Exercise description
Please return the lines below verbatim, beginning at the one that has "have hm : k" and stopping after the one that has "(hr : s.reach v i a", and add no other lines.

Available data Start Marker

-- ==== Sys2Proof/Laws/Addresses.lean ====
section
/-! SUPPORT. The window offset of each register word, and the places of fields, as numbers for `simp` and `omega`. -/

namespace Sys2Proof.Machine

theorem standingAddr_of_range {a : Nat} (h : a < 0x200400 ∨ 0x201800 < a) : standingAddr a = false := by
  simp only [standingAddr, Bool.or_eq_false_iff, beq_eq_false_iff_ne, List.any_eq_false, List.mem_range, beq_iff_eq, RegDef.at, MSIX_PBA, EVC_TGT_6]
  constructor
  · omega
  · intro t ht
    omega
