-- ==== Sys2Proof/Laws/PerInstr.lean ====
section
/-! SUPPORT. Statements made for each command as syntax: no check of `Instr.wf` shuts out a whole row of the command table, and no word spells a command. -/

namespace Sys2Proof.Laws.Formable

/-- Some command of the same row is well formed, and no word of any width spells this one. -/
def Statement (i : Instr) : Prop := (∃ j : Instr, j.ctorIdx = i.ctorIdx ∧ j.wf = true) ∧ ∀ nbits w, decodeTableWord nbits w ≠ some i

Available data End Marker
Available data Start Marker

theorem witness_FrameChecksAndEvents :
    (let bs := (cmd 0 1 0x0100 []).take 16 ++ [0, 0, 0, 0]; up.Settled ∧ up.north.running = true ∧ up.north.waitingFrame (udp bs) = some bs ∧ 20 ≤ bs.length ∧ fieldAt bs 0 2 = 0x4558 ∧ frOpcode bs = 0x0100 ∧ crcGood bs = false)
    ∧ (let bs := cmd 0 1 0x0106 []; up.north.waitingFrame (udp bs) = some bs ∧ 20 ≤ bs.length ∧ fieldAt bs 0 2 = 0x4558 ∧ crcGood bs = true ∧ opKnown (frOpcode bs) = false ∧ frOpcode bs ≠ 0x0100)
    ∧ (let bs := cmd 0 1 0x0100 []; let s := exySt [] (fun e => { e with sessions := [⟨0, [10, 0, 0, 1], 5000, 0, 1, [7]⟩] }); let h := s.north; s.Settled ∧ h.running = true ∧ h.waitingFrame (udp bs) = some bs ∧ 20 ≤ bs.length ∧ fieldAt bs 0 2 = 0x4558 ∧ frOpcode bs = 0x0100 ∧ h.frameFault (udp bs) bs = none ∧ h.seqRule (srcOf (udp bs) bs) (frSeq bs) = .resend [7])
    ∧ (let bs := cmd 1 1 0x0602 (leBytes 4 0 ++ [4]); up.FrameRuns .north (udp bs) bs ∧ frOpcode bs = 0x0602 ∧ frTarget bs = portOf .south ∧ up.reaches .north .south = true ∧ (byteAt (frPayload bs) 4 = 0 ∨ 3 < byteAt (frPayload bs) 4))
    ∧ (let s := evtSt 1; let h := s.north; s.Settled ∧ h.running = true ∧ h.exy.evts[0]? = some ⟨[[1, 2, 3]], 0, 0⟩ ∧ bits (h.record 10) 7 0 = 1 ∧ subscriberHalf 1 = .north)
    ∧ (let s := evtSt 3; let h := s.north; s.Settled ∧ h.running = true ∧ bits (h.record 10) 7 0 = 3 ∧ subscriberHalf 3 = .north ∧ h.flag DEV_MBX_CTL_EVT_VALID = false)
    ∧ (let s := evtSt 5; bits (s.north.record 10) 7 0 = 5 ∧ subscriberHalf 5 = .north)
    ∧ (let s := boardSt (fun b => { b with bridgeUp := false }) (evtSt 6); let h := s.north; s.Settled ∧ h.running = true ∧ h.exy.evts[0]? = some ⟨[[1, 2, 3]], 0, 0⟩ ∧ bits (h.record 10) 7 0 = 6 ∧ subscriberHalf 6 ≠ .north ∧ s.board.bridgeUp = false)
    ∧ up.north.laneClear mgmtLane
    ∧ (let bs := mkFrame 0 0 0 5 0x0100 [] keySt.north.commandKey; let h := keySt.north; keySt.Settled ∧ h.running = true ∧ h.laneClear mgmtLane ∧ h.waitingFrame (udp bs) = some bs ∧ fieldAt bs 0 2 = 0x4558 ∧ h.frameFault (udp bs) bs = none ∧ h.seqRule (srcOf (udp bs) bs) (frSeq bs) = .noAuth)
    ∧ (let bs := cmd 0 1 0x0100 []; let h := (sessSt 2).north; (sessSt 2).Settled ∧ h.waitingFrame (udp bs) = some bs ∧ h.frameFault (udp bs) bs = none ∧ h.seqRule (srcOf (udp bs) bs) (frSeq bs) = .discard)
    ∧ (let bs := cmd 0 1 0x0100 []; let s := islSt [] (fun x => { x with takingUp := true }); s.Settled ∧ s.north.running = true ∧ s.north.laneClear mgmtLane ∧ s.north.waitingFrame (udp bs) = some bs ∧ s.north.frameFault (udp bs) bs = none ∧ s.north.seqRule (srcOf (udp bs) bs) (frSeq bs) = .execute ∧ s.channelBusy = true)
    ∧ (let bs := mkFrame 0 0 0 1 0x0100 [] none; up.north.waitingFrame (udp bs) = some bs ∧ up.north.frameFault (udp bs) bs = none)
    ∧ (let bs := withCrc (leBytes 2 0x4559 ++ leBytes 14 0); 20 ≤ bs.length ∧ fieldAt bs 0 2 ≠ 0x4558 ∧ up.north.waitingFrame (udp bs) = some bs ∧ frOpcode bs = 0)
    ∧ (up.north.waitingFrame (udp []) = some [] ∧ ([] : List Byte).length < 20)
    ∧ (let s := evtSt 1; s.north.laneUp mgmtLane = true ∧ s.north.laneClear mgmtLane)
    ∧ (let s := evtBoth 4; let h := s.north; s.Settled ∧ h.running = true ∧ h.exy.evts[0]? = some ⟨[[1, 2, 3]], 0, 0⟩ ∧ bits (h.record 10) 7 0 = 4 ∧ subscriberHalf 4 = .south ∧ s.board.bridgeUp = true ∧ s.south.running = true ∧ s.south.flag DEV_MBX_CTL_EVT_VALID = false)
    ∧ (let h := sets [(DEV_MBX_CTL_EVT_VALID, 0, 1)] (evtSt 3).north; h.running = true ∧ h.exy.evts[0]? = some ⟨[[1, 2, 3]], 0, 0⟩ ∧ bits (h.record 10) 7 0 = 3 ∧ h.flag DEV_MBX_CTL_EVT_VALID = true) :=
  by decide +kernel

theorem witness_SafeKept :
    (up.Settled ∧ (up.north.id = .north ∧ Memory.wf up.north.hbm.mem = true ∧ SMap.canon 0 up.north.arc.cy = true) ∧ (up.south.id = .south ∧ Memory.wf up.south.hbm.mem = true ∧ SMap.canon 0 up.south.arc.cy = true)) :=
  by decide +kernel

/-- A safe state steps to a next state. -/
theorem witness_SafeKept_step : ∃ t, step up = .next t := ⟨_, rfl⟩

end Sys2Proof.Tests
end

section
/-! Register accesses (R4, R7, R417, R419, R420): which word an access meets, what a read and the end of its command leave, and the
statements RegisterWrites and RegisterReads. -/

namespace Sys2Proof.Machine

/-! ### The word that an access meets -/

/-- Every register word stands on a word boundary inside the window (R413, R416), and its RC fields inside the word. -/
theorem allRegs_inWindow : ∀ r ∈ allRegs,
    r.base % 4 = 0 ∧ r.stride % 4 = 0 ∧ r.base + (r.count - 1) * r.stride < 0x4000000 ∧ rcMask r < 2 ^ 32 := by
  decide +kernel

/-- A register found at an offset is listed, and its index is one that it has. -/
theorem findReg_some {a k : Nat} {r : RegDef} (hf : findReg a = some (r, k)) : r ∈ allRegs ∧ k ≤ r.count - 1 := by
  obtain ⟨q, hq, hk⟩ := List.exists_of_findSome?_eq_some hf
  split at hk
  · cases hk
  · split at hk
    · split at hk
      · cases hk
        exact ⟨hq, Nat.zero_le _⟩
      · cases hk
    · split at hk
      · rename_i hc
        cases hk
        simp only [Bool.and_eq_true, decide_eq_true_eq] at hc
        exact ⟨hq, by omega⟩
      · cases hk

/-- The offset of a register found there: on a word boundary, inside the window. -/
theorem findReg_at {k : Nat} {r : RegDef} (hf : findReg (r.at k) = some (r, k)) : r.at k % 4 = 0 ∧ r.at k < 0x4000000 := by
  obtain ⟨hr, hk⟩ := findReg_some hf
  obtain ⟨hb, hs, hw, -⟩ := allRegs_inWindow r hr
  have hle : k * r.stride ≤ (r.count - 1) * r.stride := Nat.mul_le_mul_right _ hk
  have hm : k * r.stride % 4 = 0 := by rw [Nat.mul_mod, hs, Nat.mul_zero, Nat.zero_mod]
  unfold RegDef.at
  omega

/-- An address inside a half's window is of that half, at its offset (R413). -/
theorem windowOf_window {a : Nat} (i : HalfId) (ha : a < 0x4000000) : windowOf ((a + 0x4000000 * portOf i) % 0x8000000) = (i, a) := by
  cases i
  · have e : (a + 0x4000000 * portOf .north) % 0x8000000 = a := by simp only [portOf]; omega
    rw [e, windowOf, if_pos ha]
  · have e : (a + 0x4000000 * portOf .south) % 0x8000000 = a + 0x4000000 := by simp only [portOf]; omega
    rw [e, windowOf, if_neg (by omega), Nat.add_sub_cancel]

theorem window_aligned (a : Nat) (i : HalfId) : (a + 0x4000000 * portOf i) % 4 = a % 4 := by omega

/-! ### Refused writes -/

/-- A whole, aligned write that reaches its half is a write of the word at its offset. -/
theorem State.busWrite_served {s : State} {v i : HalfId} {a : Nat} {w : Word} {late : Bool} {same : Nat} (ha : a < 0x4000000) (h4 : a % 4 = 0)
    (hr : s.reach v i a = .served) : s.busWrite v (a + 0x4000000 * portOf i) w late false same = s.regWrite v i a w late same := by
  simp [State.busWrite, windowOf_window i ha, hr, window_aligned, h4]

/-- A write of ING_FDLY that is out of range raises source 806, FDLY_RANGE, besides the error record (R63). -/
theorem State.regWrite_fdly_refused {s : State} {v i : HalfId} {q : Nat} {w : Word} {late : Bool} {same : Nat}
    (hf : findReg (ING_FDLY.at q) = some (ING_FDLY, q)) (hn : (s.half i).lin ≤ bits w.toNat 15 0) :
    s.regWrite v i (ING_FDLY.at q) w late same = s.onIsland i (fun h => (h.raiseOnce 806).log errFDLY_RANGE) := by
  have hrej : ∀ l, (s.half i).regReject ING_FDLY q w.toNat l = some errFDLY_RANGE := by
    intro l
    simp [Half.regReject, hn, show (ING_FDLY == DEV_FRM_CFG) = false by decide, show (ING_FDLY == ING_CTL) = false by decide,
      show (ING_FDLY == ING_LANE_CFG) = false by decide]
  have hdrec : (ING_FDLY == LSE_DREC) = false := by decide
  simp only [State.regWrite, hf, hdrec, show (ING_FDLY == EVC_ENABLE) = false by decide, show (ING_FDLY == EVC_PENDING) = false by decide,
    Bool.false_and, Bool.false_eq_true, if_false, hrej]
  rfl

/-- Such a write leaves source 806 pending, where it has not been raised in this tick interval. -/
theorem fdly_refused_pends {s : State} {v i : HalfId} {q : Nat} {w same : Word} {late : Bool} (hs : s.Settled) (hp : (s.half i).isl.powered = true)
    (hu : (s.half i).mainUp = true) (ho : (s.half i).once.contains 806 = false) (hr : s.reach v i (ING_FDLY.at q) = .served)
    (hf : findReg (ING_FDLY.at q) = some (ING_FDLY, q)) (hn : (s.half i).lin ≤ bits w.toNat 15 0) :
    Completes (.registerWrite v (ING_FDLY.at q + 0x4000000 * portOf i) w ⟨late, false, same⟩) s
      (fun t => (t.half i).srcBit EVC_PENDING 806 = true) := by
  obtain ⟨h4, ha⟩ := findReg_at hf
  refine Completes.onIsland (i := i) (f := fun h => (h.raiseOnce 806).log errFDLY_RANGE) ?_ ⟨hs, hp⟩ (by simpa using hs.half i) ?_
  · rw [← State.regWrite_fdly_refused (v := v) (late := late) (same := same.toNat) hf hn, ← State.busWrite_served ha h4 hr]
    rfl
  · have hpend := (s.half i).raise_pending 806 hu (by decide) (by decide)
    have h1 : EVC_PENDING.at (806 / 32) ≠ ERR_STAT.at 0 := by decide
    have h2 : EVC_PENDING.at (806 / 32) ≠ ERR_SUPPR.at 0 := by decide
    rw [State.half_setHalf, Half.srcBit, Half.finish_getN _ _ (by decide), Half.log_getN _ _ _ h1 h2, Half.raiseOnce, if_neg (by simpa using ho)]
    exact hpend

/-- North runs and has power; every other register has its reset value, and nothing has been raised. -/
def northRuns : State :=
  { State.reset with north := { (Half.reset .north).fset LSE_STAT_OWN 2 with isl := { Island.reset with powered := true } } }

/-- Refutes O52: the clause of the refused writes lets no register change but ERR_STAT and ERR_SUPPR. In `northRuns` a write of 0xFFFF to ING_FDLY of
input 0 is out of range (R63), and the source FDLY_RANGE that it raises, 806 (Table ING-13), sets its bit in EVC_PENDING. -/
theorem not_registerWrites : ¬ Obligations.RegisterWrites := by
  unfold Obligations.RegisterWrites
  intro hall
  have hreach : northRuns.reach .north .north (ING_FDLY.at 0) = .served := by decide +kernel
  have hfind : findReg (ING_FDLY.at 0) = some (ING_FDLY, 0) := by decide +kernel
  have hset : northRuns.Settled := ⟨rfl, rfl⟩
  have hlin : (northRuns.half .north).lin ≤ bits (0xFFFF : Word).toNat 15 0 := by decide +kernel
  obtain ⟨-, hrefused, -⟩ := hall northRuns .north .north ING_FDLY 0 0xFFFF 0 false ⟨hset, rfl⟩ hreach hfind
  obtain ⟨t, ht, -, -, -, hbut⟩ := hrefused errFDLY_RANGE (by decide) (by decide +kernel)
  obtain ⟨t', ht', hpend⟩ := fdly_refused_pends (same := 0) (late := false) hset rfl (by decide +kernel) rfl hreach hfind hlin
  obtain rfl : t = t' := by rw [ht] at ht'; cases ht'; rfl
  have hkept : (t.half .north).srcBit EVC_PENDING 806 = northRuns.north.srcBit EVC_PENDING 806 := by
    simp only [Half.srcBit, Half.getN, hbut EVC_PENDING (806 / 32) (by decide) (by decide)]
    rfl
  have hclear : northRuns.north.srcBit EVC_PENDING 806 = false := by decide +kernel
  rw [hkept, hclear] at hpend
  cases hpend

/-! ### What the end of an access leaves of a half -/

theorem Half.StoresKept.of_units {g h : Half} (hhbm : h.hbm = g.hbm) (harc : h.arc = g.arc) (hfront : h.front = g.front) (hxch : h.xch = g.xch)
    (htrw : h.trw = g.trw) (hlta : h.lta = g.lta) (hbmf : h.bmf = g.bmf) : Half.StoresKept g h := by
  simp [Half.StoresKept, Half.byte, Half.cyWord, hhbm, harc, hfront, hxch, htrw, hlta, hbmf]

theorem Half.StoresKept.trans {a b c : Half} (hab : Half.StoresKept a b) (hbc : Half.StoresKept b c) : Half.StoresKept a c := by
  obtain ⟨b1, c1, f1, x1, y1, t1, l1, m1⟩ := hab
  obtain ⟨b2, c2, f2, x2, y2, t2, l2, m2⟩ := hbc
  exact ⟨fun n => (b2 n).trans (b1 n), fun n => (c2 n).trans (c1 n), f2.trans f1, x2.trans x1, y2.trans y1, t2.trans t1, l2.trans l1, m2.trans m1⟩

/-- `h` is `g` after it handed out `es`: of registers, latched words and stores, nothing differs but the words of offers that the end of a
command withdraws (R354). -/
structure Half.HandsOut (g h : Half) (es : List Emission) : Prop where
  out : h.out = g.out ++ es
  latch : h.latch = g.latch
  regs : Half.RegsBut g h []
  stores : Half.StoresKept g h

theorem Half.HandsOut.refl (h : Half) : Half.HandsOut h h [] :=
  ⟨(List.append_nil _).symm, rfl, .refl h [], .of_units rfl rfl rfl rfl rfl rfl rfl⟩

Available data End Marker

Problem solution
  have hm : k * r.stride % 4 = 0 := by rw [Nat.mul_mod, hs, Nat.mul_zero, Nat.zero_mod]
  unfold RegDef.at
  omega

/-- An address inside a half's window is of that half, at its offset (R413). -/
theorem windowOf_window {a : Nat} (i : HalfId) (ha : a < 0x4000000) : windowOf ((a + 0x4000000 * portOf i) % 0x8000000) = (i, a) := by
  cases i
  · have e : (a + 0x4000000 * portOf .north) % 0x8000000 = a := by simp only [portOf]; omega
    rw [e, windowOf, if_pos ha]
  · have e : (a + 0x4000000 * portOf .south) % 0x8000000 = a + 0x4000000 := by simp only [portOf]; omega
    rw [e, windowOf, if_neg (by omega), Nat.add_sub_cancel]

theorem window_aligned (a : Nat) (i : HalfId) : (a + 0x4000000 * portOf i) % 4 = a % 4 := by omega

/-! ### Refused writes -/

/-- A whole, aligned write that reaches its half is a write of the word at its offset. -/
theorem State.busWrite_served {s : State} {v i : HalfId} {a : Nat} {w : Word} {late : Bool} {same : Nat} (ha : a < 0x4000000) (h4 : a % 4 = 0)
    (hr : s.reach v i a = .served) : s.busWrite v (a + 0x4000000 * portOf i) w late false same = s.regWrite v i a w late same := by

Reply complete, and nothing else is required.